## WHAT IS REQUIRED:
Once the line with "def encSC (op" is found in the entries below, repeat that line and every one after it exactly, ending at the last.

## THE RECORDS:
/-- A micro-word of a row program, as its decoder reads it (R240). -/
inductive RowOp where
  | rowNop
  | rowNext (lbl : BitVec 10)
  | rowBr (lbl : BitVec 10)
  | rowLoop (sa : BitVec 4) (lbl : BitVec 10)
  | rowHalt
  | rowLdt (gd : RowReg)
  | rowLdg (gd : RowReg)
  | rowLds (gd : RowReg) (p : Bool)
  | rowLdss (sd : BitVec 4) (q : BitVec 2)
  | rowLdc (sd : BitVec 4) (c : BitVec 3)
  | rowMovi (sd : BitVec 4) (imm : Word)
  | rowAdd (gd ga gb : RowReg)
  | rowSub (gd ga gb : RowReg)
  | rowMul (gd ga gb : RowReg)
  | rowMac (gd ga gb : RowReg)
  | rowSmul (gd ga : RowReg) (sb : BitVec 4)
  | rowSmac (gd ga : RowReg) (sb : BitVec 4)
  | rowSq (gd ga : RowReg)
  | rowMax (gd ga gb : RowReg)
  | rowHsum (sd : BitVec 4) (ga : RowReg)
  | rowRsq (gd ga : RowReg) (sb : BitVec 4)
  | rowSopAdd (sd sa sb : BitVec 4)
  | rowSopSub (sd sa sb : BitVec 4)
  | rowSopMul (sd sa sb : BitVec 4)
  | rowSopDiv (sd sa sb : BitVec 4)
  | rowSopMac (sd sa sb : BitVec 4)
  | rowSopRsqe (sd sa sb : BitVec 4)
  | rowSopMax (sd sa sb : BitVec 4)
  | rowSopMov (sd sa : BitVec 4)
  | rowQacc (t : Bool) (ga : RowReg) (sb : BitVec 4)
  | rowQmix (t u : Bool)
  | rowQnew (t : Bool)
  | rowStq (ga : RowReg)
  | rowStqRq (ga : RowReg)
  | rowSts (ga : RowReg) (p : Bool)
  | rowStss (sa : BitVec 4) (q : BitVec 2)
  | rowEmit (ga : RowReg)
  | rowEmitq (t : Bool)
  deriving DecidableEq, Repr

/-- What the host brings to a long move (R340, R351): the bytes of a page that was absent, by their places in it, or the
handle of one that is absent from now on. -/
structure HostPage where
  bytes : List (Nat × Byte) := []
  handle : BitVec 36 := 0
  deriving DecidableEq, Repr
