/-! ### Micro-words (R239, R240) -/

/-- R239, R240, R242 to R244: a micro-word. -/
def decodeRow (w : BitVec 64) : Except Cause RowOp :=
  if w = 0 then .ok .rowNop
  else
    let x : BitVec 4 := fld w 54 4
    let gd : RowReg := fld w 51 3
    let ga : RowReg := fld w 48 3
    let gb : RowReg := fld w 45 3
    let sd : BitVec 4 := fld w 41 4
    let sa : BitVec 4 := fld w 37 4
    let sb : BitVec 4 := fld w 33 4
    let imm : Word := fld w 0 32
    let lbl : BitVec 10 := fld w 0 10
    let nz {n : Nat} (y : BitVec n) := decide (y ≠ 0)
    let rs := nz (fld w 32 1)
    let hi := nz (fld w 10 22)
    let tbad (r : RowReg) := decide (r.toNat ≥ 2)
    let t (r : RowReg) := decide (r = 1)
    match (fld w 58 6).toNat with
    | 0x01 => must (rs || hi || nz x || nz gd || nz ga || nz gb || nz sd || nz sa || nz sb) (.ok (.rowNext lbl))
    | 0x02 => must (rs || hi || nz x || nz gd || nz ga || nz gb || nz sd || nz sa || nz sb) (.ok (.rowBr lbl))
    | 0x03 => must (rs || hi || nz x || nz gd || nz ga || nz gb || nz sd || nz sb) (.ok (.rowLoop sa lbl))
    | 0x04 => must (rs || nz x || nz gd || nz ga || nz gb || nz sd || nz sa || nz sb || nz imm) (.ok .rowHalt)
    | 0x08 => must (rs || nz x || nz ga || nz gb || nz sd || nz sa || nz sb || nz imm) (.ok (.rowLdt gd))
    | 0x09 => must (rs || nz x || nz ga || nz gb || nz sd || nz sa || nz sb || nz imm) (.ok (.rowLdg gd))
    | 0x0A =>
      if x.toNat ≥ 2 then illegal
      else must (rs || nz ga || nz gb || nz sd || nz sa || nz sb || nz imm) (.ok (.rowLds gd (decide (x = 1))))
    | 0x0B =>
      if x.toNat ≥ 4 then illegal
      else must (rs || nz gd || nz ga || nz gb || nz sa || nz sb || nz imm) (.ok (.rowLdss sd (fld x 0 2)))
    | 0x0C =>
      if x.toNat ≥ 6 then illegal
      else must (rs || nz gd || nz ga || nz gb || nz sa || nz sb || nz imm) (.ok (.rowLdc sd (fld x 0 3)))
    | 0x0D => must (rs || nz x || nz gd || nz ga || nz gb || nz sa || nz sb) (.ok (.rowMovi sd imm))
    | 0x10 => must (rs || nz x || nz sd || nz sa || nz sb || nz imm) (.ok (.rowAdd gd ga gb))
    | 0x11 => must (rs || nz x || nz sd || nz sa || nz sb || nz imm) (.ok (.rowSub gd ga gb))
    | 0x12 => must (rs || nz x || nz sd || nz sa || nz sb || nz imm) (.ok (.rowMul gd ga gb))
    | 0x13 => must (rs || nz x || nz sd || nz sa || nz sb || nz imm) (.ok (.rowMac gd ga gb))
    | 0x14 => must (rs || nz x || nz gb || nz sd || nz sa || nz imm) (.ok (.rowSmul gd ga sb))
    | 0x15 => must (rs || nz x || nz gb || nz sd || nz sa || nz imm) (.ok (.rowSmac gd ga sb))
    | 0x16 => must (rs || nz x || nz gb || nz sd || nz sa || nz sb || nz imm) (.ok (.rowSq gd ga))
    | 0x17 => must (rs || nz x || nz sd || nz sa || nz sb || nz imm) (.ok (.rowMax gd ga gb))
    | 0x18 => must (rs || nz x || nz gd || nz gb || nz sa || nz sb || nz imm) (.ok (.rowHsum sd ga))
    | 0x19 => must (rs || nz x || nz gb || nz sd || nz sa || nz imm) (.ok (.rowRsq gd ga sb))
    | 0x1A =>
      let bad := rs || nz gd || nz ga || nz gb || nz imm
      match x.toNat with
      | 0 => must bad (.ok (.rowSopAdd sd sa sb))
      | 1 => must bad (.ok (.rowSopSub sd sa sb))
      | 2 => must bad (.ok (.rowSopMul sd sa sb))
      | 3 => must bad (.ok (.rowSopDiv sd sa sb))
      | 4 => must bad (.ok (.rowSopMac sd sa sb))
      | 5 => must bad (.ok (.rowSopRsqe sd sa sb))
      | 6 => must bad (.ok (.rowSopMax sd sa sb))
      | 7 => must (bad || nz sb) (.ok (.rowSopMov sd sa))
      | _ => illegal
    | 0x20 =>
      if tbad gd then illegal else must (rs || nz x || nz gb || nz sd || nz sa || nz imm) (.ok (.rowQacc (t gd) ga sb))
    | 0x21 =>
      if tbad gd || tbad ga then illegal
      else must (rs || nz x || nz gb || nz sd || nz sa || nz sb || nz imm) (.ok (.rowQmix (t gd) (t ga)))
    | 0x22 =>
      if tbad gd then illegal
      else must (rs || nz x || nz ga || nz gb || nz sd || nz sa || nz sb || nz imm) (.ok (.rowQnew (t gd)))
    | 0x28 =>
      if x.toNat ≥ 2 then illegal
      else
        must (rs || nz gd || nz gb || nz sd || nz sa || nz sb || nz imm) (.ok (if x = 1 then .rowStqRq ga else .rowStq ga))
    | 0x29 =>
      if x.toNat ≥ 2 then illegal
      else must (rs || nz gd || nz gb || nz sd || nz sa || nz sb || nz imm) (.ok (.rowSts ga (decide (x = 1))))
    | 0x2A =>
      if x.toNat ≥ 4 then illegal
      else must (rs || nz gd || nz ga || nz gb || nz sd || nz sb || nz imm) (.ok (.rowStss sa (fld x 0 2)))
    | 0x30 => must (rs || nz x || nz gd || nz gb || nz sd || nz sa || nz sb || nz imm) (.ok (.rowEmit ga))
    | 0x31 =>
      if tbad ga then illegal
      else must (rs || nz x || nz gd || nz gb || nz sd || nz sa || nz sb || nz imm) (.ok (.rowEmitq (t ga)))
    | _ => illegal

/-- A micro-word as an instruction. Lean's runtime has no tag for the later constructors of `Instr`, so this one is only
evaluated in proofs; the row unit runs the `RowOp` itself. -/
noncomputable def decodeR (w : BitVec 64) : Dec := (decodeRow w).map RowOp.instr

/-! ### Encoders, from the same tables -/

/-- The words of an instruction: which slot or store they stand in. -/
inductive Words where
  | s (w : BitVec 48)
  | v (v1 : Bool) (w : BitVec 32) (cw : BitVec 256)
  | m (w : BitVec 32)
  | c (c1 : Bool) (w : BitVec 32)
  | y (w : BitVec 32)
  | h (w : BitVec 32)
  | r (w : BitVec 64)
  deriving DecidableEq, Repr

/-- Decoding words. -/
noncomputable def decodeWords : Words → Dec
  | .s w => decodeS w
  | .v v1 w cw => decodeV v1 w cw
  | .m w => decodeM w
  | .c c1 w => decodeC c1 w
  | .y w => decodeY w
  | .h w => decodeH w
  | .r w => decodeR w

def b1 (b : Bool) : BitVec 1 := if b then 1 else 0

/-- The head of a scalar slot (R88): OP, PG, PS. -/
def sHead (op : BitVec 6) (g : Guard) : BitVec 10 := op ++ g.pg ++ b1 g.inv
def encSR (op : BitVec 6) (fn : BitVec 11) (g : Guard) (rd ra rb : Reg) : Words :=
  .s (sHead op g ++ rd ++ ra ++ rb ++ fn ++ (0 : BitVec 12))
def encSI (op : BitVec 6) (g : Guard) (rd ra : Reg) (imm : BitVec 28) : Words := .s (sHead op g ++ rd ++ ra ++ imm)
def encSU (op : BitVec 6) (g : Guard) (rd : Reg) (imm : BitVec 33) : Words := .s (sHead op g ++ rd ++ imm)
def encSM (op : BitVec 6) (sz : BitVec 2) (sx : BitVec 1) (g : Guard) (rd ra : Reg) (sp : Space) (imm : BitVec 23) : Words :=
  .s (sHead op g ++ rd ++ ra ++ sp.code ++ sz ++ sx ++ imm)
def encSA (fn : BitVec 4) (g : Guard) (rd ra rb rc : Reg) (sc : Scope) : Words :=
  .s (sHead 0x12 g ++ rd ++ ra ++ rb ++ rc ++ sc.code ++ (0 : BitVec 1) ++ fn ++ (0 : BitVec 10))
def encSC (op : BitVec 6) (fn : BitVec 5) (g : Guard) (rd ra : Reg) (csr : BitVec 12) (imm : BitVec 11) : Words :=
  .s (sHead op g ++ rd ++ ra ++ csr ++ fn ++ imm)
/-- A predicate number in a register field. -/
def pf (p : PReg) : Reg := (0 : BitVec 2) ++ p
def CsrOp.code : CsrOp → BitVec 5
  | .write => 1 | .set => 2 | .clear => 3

## SOLUTION TO THIS EXERCISE:
def encSC (op : BitVec 6) (fn : BitVec 5) (g : Guard) (rd ra : Reg) (csr : BitVec 12) (imm : BitVec 11) : Words :=
  .s (sHead op g ++ rd ++ ra ++ csr ++ fn ++ imm)
/-- A predicate number in a register field. -/
def pf (p : PReg) : Reg := (0 : BitVec 2) ++ p
def CsrOp.code : CsrOp → BitVec 5
  | .write => 1 | .set => 2 | .clear => 3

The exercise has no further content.